#### [WHAT TO PRODUCE]
In the records that follow, find the line with "theorem tileWidth_fits (ty"; from there, retype every line exactly through the line with "128 rows. -/", which also belongs to the answer.

#### [DATA RECORDS]
/-! ## setThread -/

@[simp] theorem State.setThread_cur (s : State) (t : Nat) (th : Thread) : (s.setThread t th).cur = s.cur := rfl
@[simp] theorem State.setThread_inputs (s : State) (t : Nat) (th : Thread) : (s.setThread t th).inputs = s.inputs := rfl
@[simp] theorem State.setThread_turn (s : State) (t : Nat) (th : Thread) : (s.setThread t th).turn = s.turn := rfl
@[simp] theorem State.setThread_focus (s : State) (t : Nat) (th : Thread) : (s.setThread t th).focus = s.focus := rfl
@[simp] theorem State.setThread_free (s : State) (t : Nat) (th : Thread) : (s.setThread t th).free = s.free := rfl
@[simp] theorem State.setThread_ids (s : State) (t : Nat) (th : Thread) : (s.setThread t th).ids = s.ids := rfl
@[simp] theorem State.setThread_hole (s : State) (t : Nat) (th : Thread) : (s.setThread t th).hole = s.hole := rfl
@[simp] theorem State.setThread_mem (s : State) (t : Nat) (th : Thread) : (s.setThread t th).mem = s.mem := rfl
@[simp] theorem State.setThread_tags (s : State) (t : Nat) (th : Thread) : (s.setThread t th).tags = s.tags := rfl
@[simp] theorem State.setThread_swz (s : State) (t : Nat) (th : Thread) : (s.setThread t th).swz = s.swz := rfl
@[simp] theorem State.setThread_poison (s : State) (t : Nat) (th : Thread) : (s.setThread t th).poison = s.poison := rfl
@[simp] theorem State.setThread_lost (s : State) (t : Nat) (th : Thread) : (s.setThread t th).lost = s.lost := rfl
@[simp] theorem State.setThread_stackHit (s : State) (t : Nat) (th : Thread) : (s.setThread t th).stackHit = s.stackHit := rfl
@[simp] theorem State.setThread_warps (s : State) (t : Nat) (th : Thread) : (s.setThread t th).warps = s.warps := rfl
@[simp] theorem State.setThread_hk3Order (s : State) (t : Nat) (th : Thread) : (s.setThread t th).hk3Order = s.hk3Order := rfl
@[simp] theorem State.setThread_cores (s : State) (t : Nat) (th : Thread) : (s.setThread t th).cores = s.cores := rfl
@[simp] theorem State.setThread_dieTlb (s : State) (t : Nat) (th : Thread) : (s.setThread t th).dieTlb = s.dieTlb := rfl
@[simp] theorem State.setThread_wgs (s : State) (t : Nat) (th : Thread) : (s.setThread t th).wgs = s.wgs := rfl
@[simp] theorem State.setThread_launches (s : State) (t : Nat) (th : Thread) : (s.setThread t th).launches = s.launches := rfl
@[simp] theorem State.setThread_parts (s : State) (t : Nat) (th : Thread) : (s.setThread t th).parts = s.parts := rfl
@[simp] theorem State.setThread_copy (s : State) (t : Nat) (th : Thread) : (s.setThread t th).copy = s.copy := rfl
@[simp] theorem State.setThread_coll (s : State) (t : Nat) (th : Thread) : (s.setThread t th).coll = s.coll := rfl
@[simp] theorem State.setThread_welt (s : State) (t : Nat) (th : Thread) : (s.setThread t th).welt = s.welt := rfl
@[simp] theorem State.setThread_batches (s : State) (t : Nat) (th : Thread) : (s.setThread t th).batches = s.batches := rfl
@[simp] theorem State.setThread_gangs (s : State) (t : Nat) (th : Thread) : (s.setThread t th).gangs = s.gangs := rfl
@[simp] theorem State.setThread_gangSeq (s : State) (t : Nat) (th : Thread) : (s.setThread t th).gangSeq = s.gangSeq := rfl
@[simp] theorem State.setThread_gangAborted (s : State) (t : Nat) (th : Thread) : (s.setThread t th).gangAborted = s.gangAborted := rfl
@[simp] theorem State.setThread_gangsIn (s : State) (t : Nat) (th : Thread) : (s.setThread t th).gangsIn = s.gangsIn := rfl
@[simp] theorem State.setThread_agents (s : State) (t : Nat) (th : Thread) : (s.setThread t th).agents = s.agents := rfl
@[simp] theorem State.setThread_tagWaits (s : State) (t : Nat) (th : Thread) : (s.setThread t th).tagWaits = s.tagWaits := rfl
@[simp] theorem State.setThread_lodge (s : State) (t : Nat) (th : Thread) : (s.setThread t th).lodge = s.lodge := rfl
@[simp] theorem State.setThread_cp (s : State) (t : Nat) (th : Thread) : (s.setThread t th).cp = s.cp := rfl
@[simp] theorem State.setThread_rings (s : State) (t : Nat) (th : Thread) : (s.setThread t th).rings = s.rings := rfl
@[simp] theorem State.setThread_dev (s : State) (t : Nat) (th : Thread) : (s.setThread t th).dev = s.dev := rfl
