-- ==== Sys2Proof/Laws/PerInstr.lean ====
section
/-! SUPPORT. Statements made of every instruction, one lemma per constructor. RoundTrip: the decoder reads back every word that the encoder
writes, with every operand at every value its field admits. -/

namespace Sys2Proof.Laws.RoundTrip
open Sys2Proof

/-- The decoder of an instruction's opcode space reads its word back. -/
def Statement (i : Instr) : Prop := ∀ w, encode i = some w → i.readBack w = .ok i
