/-- A register of a block that is written. -/
theorem Thread.setRegs_blockWrites (th : Thread) (d x : Nat) : ∀ {n j : Nat}, j < n →
    (th.setRegs (blockWrites d n x)).reg (d + j) = BitVec.ofNat 32 (x / 2 ^ (32 * j))
  | n + 1, j, h => by
    have hlast : blockWrites d (n + 1) x = blockWrites d n x ++ [(d + n, BitVec.ofNat 32 (x / 2 ^ (32 * n)))] := by
      simp [blockWrites, List.range_succ]
    rw [hlast, Thread.setRegs_append]
    show ((th.setRegs (blockWrites d n x)).setReg (d + n) _).reg (d + j) = _
    rcases Nat.lt_succ_iff_lt_or_eq.1 h with hj | rfl
    · rw [Thread.setReg_reg_ne _ (by omega)]
      exact th.setRegs_blockWrites d x hj
    · exact Thread.setReg_reg_same ..

/-- R174: an element of packed elements in a block of registers. -/
theorem packedElement_of_blockWrites {u : Thread} {l : List Nat} (hu : ∀ m, u.reg m = (th.setRegs (blockWrites d n (packElems w l))).reg m)
    (h : w * e % 32 + w ≤ 32) (hn : w * e / 32 < n) : packedElement u d w e = l.getD e 0 % 2 ^ w := by
  rw [packedElement, hu, Thread.setRegs_blockWrites th d _ hn, BitVec.toNat_ofNat, ← packedAt_eq _ h, packedAt_packElems]

end

/-! ## The widths of elements (R173) -/

theorem tileWidth_cases (ty : BitVec 3) : tileWidth ty = 4 ∨ tileWidth ty = 8 ∨ tileWidth ty = 16 := by
  unfold tileWidth
  split <;> simp

/-- An element lies in one register. -/
theorem tileWidth_fits (ty : BitVec 3) (e : Nat) : tileWidth ty * e % 32 + tileWidth ty ≤ 32 := by
  rcases tileWidth_cases ty with h | h | h <;> rw [h] <;> omega

/-- A tile has 32, 64 or 128 rows. -/
theorem tileRows_cases (ty : BitVec 3) : (tileWidth ty = 4 ∧ tileRows ty = 128) ∨ (tileWidth ty = 8 ∧ tileRows ty = 64) ∨
    (tileWidth ty = 16 ∧ tileRows ty = 32) := by
  unfold tileRows
  rcases tileWidth_cases ty with h | h | h <;> simp [h]

/-- A tile has at most four blocks of 32 rows. -/
theorem tileRows_div_le (ty : BitVec 3) : tileRows ty / 32 ≤ 4 := by
  rcases tileRows_cases ty with ⟨_, h⟩ | ⟨_, h⟩ | ⟨_, h⟩ <;> rw [h] <;> decide

/-- A row lies in a block of the tile. -/
theorem tileRows_div_lt {ty : BitVec 3} {k : Nat} (hk : k < tileRows ty) : k / 32 < tileRows ty / 32 :=
  Nat.div_lt_div_of_lt_of_dvd (by rcases tileRows_cases ty with ⟨_, h⟩ | ⟨_, h⟩ | ⟨_, h⟩ <;> rw [h] <;> decide) hk

/-- A column is held in 16 registers. -/
theorem tileWidth_column {ty : BitVec 3} {k : Nat} (hk : k < tileRows ty) : tileWidth ty * k / 32 < 16 := by
  rcases tileRows_cases ty with ⟨hw, hr⟩ | ⟨hw, hr⟩ | ⟨hw, hr⟩ <;> rw [hr] at hk <;> rw [hw] <;> omega

/-- A lane's rows are held in 8 registers. -/
theorem tileWidth_rows {ty : BitVec 3} {j n : Nat} (hj : j < tileRows ty / 32) (hn : n < 16) : tileWidth ty * (16 * j + n) / 32 < 8 := by
  rcases tileRows_cases ty with ⟨hw, hr⟩ | ⟨hw, hr⟩ | ⟨hw, hr⟩ <;> rw [hr] at hj <;> rw [hw] <;> omega

theorem packedAt_lt (x : Nat) (ty : BitVec 3) (e : Nat) : packedAt x (tileWidth ty) e < 2 ^ 16 := by
  refine Nat.lt_of_lt_of_le (Nat.mod_lt _ (Nat.two_pow_pos _)) (Nat.pow_le_pow_right Nat.two_pos ?_)
  rcases tileWidth_cases ty with h | h | h <;> omega

/-! ## What loading a lane writes (R169, R179) -/

section
variable {t : Tile} {es : List (Nat × Nat × Nat)} {k n v : Nat}

/-- An element that a list of writes names once, up to its value. -/
theorem Tile.setElems_elem_of_mem (hv : v < 2 ^ 16) (hn : n < 16) (hcols : ∀ e ∈ es, e.2.1 < 16) (hval : ∀ e ∈ es, e.1 = k → e.2.1 = n → e.2.2 = v)
    (h : ∃ e ∈ es, e.1 = k ∧ e.2.1 = n) : (t.setElems es).elem k n = v := by
  have hget : Tab.get 0 (t.setElems es).w (16 * k + n) = BitVec.ofNat 16 v := by
    refine Tab.get_foldl_put_of_mem (idx := fun e : Nat × Nat × Nat => 16 * e.1 + e.2.1) (val := fun e => BitVec.ofNat 16 e.2.2) (fun e he hi => ?_) ?_
    · have := hcols e he
      rw [hval e he (by omega) (by omega)]
    · obtain ⟨e, he, rfl, rfl⟩ := h
      exact ⟨e, he, rfl⟩
  rw [Tile.elem, hget, BitVec.toNat_ofNat, Nat.mod_eq_of_lt hv]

#### [RESPONSE BELOW]
theorem tileWidth_fits (ty : BitVec 3) (e : Nat) : tileWidth ty * e % 32 + tileWidth ty ≤ 32 := by
  rcases tileWidth_cases ty with h | h | h <;> rw [h] <;> omega

/-- A tile has 32, 64 or 128 rows. -/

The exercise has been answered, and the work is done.